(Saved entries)
/-- The identity of the function by the fuses, the module serial and a settings body (R430, R488). -/
def configOf (d : Dev) (b : List Byte) : ConfigSpace :=
  let dev := 0x0410 + d.fuses.grade.toNat
  let given := leAt b 4 2 != 0
  { device := BitVec.ofNat 16 dev, revision := d.fuses.step.setWidth 8, serial := BitVec.ofNat 64 (flashSerial d),
    subVendor := if given then BitVec.ofNat 16 (leAt b 4 2) else 0x1F7A, subId := BitVec.ofNat 16 (if given then leAt b 6 2 else dev) }
/-- TRIM_LOAD_DONE at step 2: the load has ended with a copy of the trim region, or with the defaults of ROM when neither copy is
valid (R515), as `fromFlash` reports; the serial and the settings are read from the flash (R331, R430, R488, R545). -/
def trimLoaded (d : Dev) (fromFlash : Bool) : Dev :=
  let valid := (copyInForce d trimRegion).isSome
  if d.rp.step != 2 || fromFlash != valid then d
  else
    let body := settingsBody d
    let d0 := { d with rp := { d.rp with settings := body }, host := { d.host with cfg := configOf d body } }
    let ports := (List.range 12).foldl (fun m p => mapPut m p (portSetting d0 p (mapGet {} m p))) d.fab.ports
    let d1 := { d0 with
      rp := { d0.rp with trimV := true, trimDef := !valid }
      fab := { d.fab with ports := ports }
      glb := { d.glb with serial := BitVec.ofNat 64 (flashSerial d) } }
    let d2 := toStep d1 3 0
    if valid then d2 else logEvent d2 0x0102 0x103 argNone []

/-- The volatile CSPs of the Prefect are overwritten with zeros (R496). -/
def zeroCsp (d : Dev) : Dev := { d with prefect := { d.prefect with drbg := {}, entropy := 0 } }
/-- The Prefect enters the error state (R496, R497); which test failed has no encoding. -/
def prefectError (d : Dev) : Dev :=
  let d1 := zeroCsp (draw d)
  let d2 := { d1 with prefect := { d1.prefect with
    boot := .error, bundle := if d.prefect.bundle.any (·.verified) then d.prefect.bundle else none } }
  let d3 := logEvent d2 0x0B02 0x101 argNone (by1 (freeWord d 8 0).toNat)
  if d3.host.syll then detainDevice d3 5 else d3
/-- The CTR_DRBG holds a state: it is seeded at its first use and when its seed has served 2^48 requests. -/
def drbgReady (d : Dev) : Dev :=
  let p := d.prefect
  if p.drbg.count = 0 || 2 ^ 48 < p.drbg.count then
    let e := Config.entropy d.freeCtr
    { draw d with prefect := { p with drbg := drbgSeed p.drbg e, entropy := e } }
  else d
/-- Bytes of the CTR_DRBG. -/
def randomBytes (d : Dev) (n : Nat) : List Byte := (drbgTake (drbgReady d).prefect.drbg n).1
/-- The device after a request for bytes of the CTR_DRBG. -/
def drbgUsed (d : Dev) (n : Nat) : Dev :=
  let d1 := drbgReady d
  { d1 with prefect := { d1.prefect with drbg := (drbgTake d1.prefect.drbg n).2 } }
/-- The identity key is generated once, in BLANK (R479). -/
def identityKey (d : Dev) : Dev :=
  if lifeCycle d.fuses != 0 || d.fuses.idMod != 0 then d
  else
    let d1 := drbgReady d
    let made := makeKey d1.prefect.drbg
    { d1 with
      prefect := { d1.prefect with drbg := made.2 }
      fuses := { d1.fuses with idMod := (made.1.map Prod.fst).getD 0, idExp := (made.1.map Prod.snd).getD 0 } }
/-- Step 3: the Prefect is released. When its self-tests pass the Primer takes the boot source, and otherwise it enters the error state
(R455, R475, R497). -/
def releasePrefect (d : Dev) (testsPass : Bool) : Dev :=
  let src := strapSource d.rp.strap.toNat
  let rec_ := src == .recovery
  let d1 := { d with prefect := { d.prefect with
    source := src, boot := if rec_ then .recWaiting else .waiting, recCause := if rec_ then 1 else 0 } }
  toStep (if testsPass then identityKey d1 else prefectError d) 4 0

/-- Step 5: the north X-die, and with it the host link, whose trained rate and width the manual does not fix. -/
def releaseNorth (d : Dev) : Dev :=
  let rate := 4 + Config.freeNat d.freeCtr 0 % 3
  let width := [1, 2, 4, 8, 16].getD (Config.freeNat d.freeCtr 1 % 5) 16
  toStep (draw { d with
    rp := { d.rp with pwr := if d.rp.pwr = .standby then .on else d.rp.pwr }
    host := { d.host with rate := BitVec.ofNat 3 rate, width := BitVec.ofNat 5 width } }) 6 0

/-- A turn of step 7: the rails of controller c rise and its pacer starts; once it is stable or failed it is released. -/
def releaseHbm (d : Dev) (cs : List Crossing) : Dev :=
  let c := d.rp.turn
  let r := 224 + c
  match (pacerOf d r).state with
  | .inReset => startPacers d [r]
  | .trimming => d
  | _ => toStep (releaseGroup d [r] cs) (if c < 11 then 7 else 8) (if c < 11 then c + 1 else 0)

/-- A turn of steps 8 and 9 on a die: turn 0 raises the rails, turns 1 to 7 release rows 0 to 6. -/
def releaseDie (d : Dev) (die sub : Nat) (cs : List Crossing) : Dev :=
  if sub = 0 then toStep (startPacers d (dieRegions die)) d.rp.step (d.rp.turn + 1)
  else
    let rs := rowRegions die (sub - 1)
    if !groupReady d rs then d
    else
      let d1 := releaseGroup d rs cs
      if d1.rp.step = 8 && sub = 7 then toStep d1 9 0
      else if d1.rp.step = 9 && d1.rp.turn = 23 then toStep d1 10 0
      else toStep d1 d1.rp.step (d1.rp.turn + 1)

/-- RST_LAST as a word (R546). -/
def rstLast (d : Dev) : Nat :=
  let kind := match d.rp.lastKind with
    | .none => 0 | .block => 1 | .warm => 2 | .cold => 3
  d.rp.lastCause.toNat + kind * 2 ^ 4 + b2n d.rp.lastEarly * 2 ^ 6 + d.rp.lastBlock.toNat * 2 ^ 8 + d.rp.lastSrc.toNat * 2 ^ 16

/-- RELEASE_STEP: the next step of R512 takes place when its conditions are met. -/
def releaseStepAt (d : Dev) (mv : List Nat) (testsPass : Bool) (cs : List Crossing) : Dev :=
  let r := d.rp
  match r.step with
  | 1 => if r.vauxOk && !r.resetInLow then releaseAux d mv else d
  | 3 => if r.trimV then releasePrefect d testsPass else d
  | 4 => toStep { d with reg := { d.reg with running := true } } 5 0
  | 5 => if r.vinGood && !r.perstLow && !r.resetInLow && !r.thold && !r.switchOpen then releaseNorth d else d
  | 6 => toStep d 7 0
  | 7 => releaseHbm d cs
  | 8 => releaseDie d 0 r.turn cs
  | 9 => releaseDie d (1 + r.turn / 8) (r.turn % 8) cs
  | 10 => logEvent (toStep { d with rp := { r with done := true, pwr := .on } } 11 0) 0x0101 0x103 argNone (le 4 (rstLast d))
  | _ => d

/-- PACER_STABLE_TIMEOUT: a pacer that trims for 1 ms reads failed (R408). -/
def pacerTimeoutAt (d : Dev) (r : Nat) : Dev :=
  if r < 236 && (pacerOf d r).state = .trimming then modPacer d r (fun p => { p with state := .failed }) else d

/-! ### Block reset (R518 to R523) -/

/-- Why a block reset is refused (R519, R523, R570): 0 when it is not. -/
def blockRefused (d : Dev) (blk : Nat) : Nat :=
  if !d.rp.done then 4
  else if d.rp.blockReset.isSome then 1
  else if [0xEE, 0xEF].contains blk || 0xFC ≤ blk then 2
  else if blk < 0xE0 && (regionCore d blk).isNone then 3
  else 0

/-- A block reset begins: the block is asked to go idle (R519). -/
def blockStart (d : Dev) (blk requester : Nat) : Dev :=
  let why := blockRefused d blk
  if why != 0 then logEvent d 0x0105 0x103 argNone (by1 requester ++ by1 why ++ le 2 blk)
  else
    let b : BlockReset := { block := BitVec.ofNat 8 blk, requester := BitVec.ofNat 8 requester, since := nowUs d }
    let d1 := { d with rp := { d.rp with blockReset := some b } }
    match regionCore d blk with
    | some v => if blk < 0xE0 then haltReqAt d1 v else d1
    | none => d1

/-- The core has nothing in progress (R520). -/
def coreIdle (c : Core) : Bool :=
  c.state != .running && c.cmds.isEmpty && c.strm.lists.isEmpty && c.strm.xfers.isEmpty && c.vec.hand.isEmpty
/-- The block reports idle (R520). -/
def blockIsIdle (d : Dev) (blk : Nat) : Bool :=
  if blk < 0xE0 then (regionCore d blk).all (fun v => coreIdle (coreOf d v))
  else if blk < 0xEC then true
  else if blk < 0xEE then (cxlOf d (blk - 0xEC)).filling.isEmpty
  else (fabPort d (blk - 0xF0)).replay.isEmpty

/-- A core is reset: its state is idle and its registers are at their Block values; ring step counts stay (R520). -/
def resetCore (d : Dev) (v : Nat) (honoured : Bool) : Dev :=
  let d1 := if honoured then dropHeld (loseOwn d v false) v else abandonCore d v false
  let d2 := breakRingsOf d1 v 0x07
  setCore d2 v { ringSteps := (coreOf d v).ringSteps }

/-- The bytes that an HBM controller serves are lost. -/
def loseController (d : Dev) (c : Nat) : Dev :=
  let mine := fun a => decide (a < hbmCap d) && hbmCtlOf d a == c
  { d with mem := d.mem.filter (fun x => !mine x.1), badWords := d.badWords.filter (fun w => !mine (8 * w)) }
/-- A controller is reset and, once the Syllabus is active, retrains under its firmware (R520, R327). -/
def resetHbm (d : Dev) (c : Nat) (honoured : Bool) : Dev :=
  let d1 := if honoured then d else loseController d c
  modHbm d1 c (fun h =>
    { ceCnt := h.ceCnt, ueCnt := h.ueCnt, ueAddr := h.ueAddr, refreshes := h.refreshes,
      state := if syllActive d then .training else .off, selfRefresh := honoured })
/-- A tier manager is reset: the cache is emptied without write-back (R323). -/
def resetTier (d : Dev) (p : Nat) : Dev :=
  modCxl (emptyCache d p) p (fun c => { c with hit := 0, miss := 0, wb := 0, logBank := false })
/-- A fabric port is reset: it retrains (R345), unless Attendance holds it down (R369). -/
def resetPort (d : Dev) (p : Nat) (honoured : Bool) : Dev :=
  modPort d p (fun q =>
    let s := portSetting d p q
    { s with retraining := !q.heldDown, state := if q.heldDown then .down else .training, rev := false, lanes := 0, nport := 0, nid := 0xFFFF,
             replay := if honoured then q.replay else [], sending := if honoured then q.sending else none,
             rxFlit := none, rxHeld := [], rxNext := none, rxMsg := if honoured then q.rxMsg else none })

/-- The shadow copies of a block after its reset: the fields read as the Block column has them, until the next slow-clock edge shows
what the block then holds (R533, R535). -/
def shadowReset (sh : Dev) (blk : Nat) : Dev :=
  if blk < 0xE0 then (match regionCore sh blk with
    | some v => setCore sh v {}
    | none => sh)
  else if blk < 0xEC then
    modHbm sh (blk - 0xE0) (fun h => { h with state := .off, refHot := false, throt := false, temp := 0 })
  else if blk < 0xEE then
    modCxl sh (blk - 0xEC) (fun c =>
      { c with link := .down, lanes := 0, active := false, cap := 0, large := false, flushing := false, logBusy := false, logBank := false
               hit := 0, miss := 0, wb := 0 })
  else modPort sh (blk - 0xF0) (fun q => { q with state := .down, lanes := 0, rev := false, nport := 0, nid := 0xFFFF })

/-- The virtual core, controller or port that a block concerns (R530). -/
def blockArg (d : Dev) (blk : Nat) : Nat :=
  if blk < 0xE0 then (regionCore d blk).getD argNone
  else if blk < 0xEC then blk - 0xE0 else if blk < 0xEE then blk - 0xEC else blk - 0xF0
/-- The Registrar starts a block reset as the host does, by a write of RST_BLOCK (R519, R538, R539). -/
def registrarGo (d : Dev) (blk : Byte) : Dev := blockStart (clearFault { d with rp := { d.rp with blk := blk } } 0x10008) blk.toNat 1
/-- The block reset takes place, is counted, recorded and logged; the next one that the Registrar wants starts. -/
def blockDone (d : Dev) (honoured : Bool) : Dev :=
  match d.rp.blockReset with
  | none => d
  | some b =>
    let blk := b.block.toNat
    let d1 := recordReset (fixParity { d with rp := { d.rp with blockReset := none, honoured := honoured } } 0x10008) 0xA .block blk noSrc
    let d2 :=
      if blk < 0xE0 then (match regionCore d blk with
        | some v => resetCore d1 v honoured
        | none => d1)
      else if blk < 0xEC then resetHbm d1 (blk - 0xE0) honoured
      else if blk < 0xEE then resetTier d1 (blk - 0xEC)
      else resetPort d1 (blk - 0xF0) honoured
    let d3 := logEvent d2 0x0103 0x103 (blockArg d blk) (by1 blk ++ by1 (b2n honoured) ++ le 4 (nowUs d - b.since))
    match d3.rp.blockQueue with
    | [] => d3
    | q :: r => registrarGo { d3 with rp := { d3.rp with blockQueue := r } } q

/-- The Registrar wants some cores block-reset, one after another (R402, R448). -/
def registrarResets (d : Dev) (vs : List Nat) : Dev :=
  let blks := vs.map (fun v => BitVec.ofNat 8 (coreBlock d v))
  if d.rp.blockReset.isSome then { d with rp := { d.rp with blockQueue := d.rp.blockQueue ++ blks } }
  else match blks with
    | [] => d
    | q :: r => registrarGo { d with rp := { d.rp with blockQueue := d.rp.blockQueue ++ r } } q

/-! ### Power states (R524, R525) -/

/-- A request for a power state is allowed: no active job, no list, and no open round. -/
def powerAllowed (d : Dev) : Bool :=
  !jobActive d && (List.range (gridCores d)).all (fun v => (coreOf d v).strm.lists.isEmpty)
    && (List.range 4).all (fun c => !(hdmaOf d c).busy) && d.copy.state != .opened && d.copy.state != .frozen
    && d.rp.done

/-- Sleep ends: every core is reset as by a block reset (R525), its rings and tasks among them, and the release goes on from
step 7 with the stack rails up. -/
def wakeUp (d : Dev) : Dev :=
  let d1 := (List.range (gridCores d)).foldl (fun e v => resetCore e v (coreIdle (coreOf e v))) d
  let pac := d1.pace.pacers.map (fun p => (p.1, { p.2 with state := PacerState.inReset, released := false }))
  toStep { d1 with
    pace := { d1.pace with pacers := pac }
    hbm := d1.hbm.map (fun p => (p.1, { p.2 with selfRefresh := false }))
    rp := { d1.rp with done := false, pwr := .on } } 7 0

/-- Entry to a state: park stops the pacers; sleep also puts the stacks into self-refresh. -/
def enterPower (d : Dev) (s : PwrState) : Dev :=
  match s with
  | .sleep => { d with rp := { d.rp with pwr := .sleep }, hbm := d.hbm.map (fun p => (p.1, { p.2 with selfRefresh := true })) }
  | s => { d with rp := { d.rp with pwr := s } }

end Sys2Proof.Machine
end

▸ **WHAT IS EXPECTED**: Tally each line in the data that holds the word "logEvent"; write only the total.

▸ **RESPONSE BOX**: 5